===== Records to use

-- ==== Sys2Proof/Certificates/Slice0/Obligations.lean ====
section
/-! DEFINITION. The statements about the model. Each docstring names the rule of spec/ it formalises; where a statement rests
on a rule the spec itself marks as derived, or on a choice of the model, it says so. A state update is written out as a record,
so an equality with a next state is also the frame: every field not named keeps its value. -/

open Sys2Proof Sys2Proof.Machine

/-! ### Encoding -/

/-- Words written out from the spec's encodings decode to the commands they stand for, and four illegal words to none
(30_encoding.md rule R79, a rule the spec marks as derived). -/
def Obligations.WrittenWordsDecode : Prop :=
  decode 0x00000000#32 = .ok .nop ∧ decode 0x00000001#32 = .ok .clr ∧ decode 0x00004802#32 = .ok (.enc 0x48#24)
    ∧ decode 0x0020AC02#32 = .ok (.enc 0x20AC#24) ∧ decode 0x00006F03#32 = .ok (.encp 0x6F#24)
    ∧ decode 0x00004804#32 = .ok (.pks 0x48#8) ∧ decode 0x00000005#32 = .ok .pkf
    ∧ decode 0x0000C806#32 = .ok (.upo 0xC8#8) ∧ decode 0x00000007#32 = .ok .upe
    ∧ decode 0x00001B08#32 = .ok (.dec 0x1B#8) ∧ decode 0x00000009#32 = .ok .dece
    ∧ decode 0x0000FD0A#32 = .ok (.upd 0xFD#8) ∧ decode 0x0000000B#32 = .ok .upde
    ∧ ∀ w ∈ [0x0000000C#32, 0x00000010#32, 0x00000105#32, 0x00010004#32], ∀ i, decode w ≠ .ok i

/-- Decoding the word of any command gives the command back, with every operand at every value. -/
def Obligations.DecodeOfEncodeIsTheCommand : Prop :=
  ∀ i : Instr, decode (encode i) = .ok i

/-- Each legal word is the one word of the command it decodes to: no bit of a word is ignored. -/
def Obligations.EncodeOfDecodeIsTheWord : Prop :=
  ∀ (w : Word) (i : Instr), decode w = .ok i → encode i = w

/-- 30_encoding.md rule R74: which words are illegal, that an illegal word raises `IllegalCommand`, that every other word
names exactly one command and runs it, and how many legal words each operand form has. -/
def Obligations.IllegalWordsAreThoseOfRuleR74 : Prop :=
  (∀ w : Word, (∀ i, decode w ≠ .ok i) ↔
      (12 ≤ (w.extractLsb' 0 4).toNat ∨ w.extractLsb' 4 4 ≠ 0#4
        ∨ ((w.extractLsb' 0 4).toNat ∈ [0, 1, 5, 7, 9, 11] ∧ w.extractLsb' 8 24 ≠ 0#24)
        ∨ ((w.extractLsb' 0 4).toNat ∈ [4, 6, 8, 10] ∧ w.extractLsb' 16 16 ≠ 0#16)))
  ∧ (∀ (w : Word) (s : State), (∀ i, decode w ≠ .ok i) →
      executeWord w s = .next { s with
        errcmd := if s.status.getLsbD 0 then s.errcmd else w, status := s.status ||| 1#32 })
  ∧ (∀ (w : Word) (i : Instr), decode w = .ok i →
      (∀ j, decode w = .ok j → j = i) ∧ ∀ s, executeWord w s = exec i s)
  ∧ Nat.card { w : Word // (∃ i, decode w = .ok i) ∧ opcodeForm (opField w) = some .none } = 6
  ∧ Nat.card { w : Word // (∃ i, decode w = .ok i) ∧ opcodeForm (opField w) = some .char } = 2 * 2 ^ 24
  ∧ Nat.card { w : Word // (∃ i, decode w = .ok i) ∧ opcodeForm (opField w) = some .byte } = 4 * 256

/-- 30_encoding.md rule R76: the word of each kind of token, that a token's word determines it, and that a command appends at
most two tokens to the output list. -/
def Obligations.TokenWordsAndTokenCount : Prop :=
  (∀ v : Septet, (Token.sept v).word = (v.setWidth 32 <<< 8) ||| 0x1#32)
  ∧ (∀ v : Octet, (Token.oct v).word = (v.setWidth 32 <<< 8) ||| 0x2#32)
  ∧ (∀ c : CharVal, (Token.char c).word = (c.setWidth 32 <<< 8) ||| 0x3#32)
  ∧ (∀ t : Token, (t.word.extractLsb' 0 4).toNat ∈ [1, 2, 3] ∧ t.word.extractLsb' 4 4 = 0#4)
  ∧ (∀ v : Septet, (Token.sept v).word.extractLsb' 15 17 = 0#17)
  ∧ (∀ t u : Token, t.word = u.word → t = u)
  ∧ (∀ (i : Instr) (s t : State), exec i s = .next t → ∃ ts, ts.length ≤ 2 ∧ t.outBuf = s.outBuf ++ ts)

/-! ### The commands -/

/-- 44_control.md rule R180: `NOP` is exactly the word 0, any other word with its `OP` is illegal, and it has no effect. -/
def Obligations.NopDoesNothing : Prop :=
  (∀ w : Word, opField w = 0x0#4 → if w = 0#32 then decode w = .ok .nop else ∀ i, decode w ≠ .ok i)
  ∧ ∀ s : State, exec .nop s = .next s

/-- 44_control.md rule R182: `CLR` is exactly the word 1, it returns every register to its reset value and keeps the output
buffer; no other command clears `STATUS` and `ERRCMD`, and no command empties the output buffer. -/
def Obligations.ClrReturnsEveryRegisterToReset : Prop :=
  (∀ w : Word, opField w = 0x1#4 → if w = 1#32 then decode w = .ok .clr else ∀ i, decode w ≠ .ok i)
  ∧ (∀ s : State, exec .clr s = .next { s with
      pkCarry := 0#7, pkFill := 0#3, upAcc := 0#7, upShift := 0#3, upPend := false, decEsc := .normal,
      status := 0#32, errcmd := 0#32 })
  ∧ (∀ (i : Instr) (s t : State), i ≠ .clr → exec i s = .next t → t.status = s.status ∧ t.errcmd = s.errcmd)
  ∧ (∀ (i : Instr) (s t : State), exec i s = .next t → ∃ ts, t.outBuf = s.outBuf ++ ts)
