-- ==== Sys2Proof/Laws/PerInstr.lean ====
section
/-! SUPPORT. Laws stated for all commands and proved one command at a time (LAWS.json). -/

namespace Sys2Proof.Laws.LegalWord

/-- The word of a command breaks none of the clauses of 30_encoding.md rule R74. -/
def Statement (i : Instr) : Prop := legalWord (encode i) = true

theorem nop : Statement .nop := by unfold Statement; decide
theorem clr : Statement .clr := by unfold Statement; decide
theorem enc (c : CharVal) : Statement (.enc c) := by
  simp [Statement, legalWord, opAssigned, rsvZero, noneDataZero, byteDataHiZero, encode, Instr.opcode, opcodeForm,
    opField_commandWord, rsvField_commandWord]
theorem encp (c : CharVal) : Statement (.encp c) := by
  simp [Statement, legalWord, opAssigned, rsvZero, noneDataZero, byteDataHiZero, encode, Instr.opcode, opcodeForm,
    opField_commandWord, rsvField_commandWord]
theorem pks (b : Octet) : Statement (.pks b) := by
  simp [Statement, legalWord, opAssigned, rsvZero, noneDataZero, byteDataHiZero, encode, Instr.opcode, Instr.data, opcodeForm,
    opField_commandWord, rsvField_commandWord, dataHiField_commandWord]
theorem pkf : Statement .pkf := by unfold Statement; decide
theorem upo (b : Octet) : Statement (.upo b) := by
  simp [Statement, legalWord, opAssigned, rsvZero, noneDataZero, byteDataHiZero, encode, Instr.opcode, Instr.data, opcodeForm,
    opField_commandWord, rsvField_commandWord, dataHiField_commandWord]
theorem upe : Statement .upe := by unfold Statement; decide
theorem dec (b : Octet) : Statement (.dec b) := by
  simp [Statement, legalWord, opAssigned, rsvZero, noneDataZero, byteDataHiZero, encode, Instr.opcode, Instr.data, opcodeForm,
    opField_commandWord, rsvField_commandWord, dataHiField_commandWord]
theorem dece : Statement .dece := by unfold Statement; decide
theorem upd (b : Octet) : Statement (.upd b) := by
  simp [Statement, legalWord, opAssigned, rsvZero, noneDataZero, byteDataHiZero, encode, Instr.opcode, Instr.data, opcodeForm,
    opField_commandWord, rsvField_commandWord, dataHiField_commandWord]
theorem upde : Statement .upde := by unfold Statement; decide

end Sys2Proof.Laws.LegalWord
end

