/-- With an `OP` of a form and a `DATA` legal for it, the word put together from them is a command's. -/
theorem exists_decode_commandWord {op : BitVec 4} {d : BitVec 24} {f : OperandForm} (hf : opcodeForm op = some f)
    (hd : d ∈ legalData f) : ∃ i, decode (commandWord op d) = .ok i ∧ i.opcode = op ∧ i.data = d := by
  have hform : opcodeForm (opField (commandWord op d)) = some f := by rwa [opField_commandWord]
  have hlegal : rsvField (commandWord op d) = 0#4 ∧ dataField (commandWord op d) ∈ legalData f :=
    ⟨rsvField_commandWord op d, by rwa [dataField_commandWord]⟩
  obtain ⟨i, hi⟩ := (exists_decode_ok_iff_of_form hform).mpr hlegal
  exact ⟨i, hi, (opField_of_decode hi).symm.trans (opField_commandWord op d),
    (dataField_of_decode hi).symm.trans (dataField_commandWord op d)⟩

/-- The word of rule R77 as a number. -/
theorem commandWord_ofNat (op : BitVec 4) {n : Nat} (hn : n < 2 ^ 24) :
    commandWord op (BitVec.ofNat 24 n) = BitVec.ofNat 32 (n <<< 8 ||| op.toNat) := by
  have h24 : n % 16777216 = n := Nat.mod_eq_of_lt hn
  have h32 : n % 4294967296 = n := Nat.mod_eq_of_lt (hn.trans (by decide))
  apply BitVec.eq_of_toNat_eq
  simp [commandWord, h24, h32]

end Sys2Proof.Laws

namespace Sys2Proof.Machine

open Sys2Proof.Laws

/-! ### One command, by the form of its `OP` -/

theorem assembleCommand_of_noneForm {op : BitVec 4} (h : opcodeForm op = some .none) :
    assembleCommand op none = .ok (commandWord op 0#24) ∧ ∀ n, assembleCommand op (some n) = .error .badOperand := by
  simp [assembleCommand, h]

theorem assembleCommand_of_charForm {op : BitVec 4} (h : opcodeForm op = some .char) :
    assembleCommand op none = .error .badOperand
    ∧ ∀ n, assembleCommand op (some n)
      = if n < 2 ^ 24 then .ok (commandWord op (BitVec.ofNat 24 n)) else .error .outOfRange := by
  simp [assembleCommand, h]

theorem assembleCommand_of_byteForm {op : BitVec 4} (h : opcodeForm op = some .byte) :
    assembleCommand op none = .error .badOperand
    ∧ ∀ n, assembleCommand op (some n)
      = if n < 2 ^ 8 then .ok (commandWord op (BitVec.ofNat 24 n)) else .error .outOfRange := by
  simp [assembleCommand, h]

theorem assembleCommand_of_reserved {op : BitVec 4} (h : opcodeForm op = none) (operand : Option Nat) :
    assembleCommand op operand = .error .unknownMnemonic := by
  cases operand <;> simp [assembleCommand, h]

==========

## Work task
Take the records above and return, word for word, only the lines that fall from the line with "most two tokens to the output list. -/" to the line with "15 17 = 0#17)", both of them included.

## Written answer
most two tokens to the output list. -/
def Obligations.TokenWordsAndTokenCount : Prop :=
  (∀ v : Septet, (Token.sept v).word = (v.setWidth 32 <<< 8) ||| 0x1#32)
  ∧ (∀ v : Octet, (Token.oct v).word = (v.setWidth 32 <<< 8) ||| 0x2#32)
  ∧ (∀ c : CharVal, (Token.char c).word = (c.setWidth 32 <<< 8) ||| 0x3#32)
  ∧ (∀ t : Token, (t.word.extractLsb' 0 4).toNat ∈ [1, 2, 3] ∧ t.word.extractLsb' 4 4 = 0#4)
  ∧ (∀ v : Septet, (Token.sept v).word.extractLsb' 15 17 = 0#17)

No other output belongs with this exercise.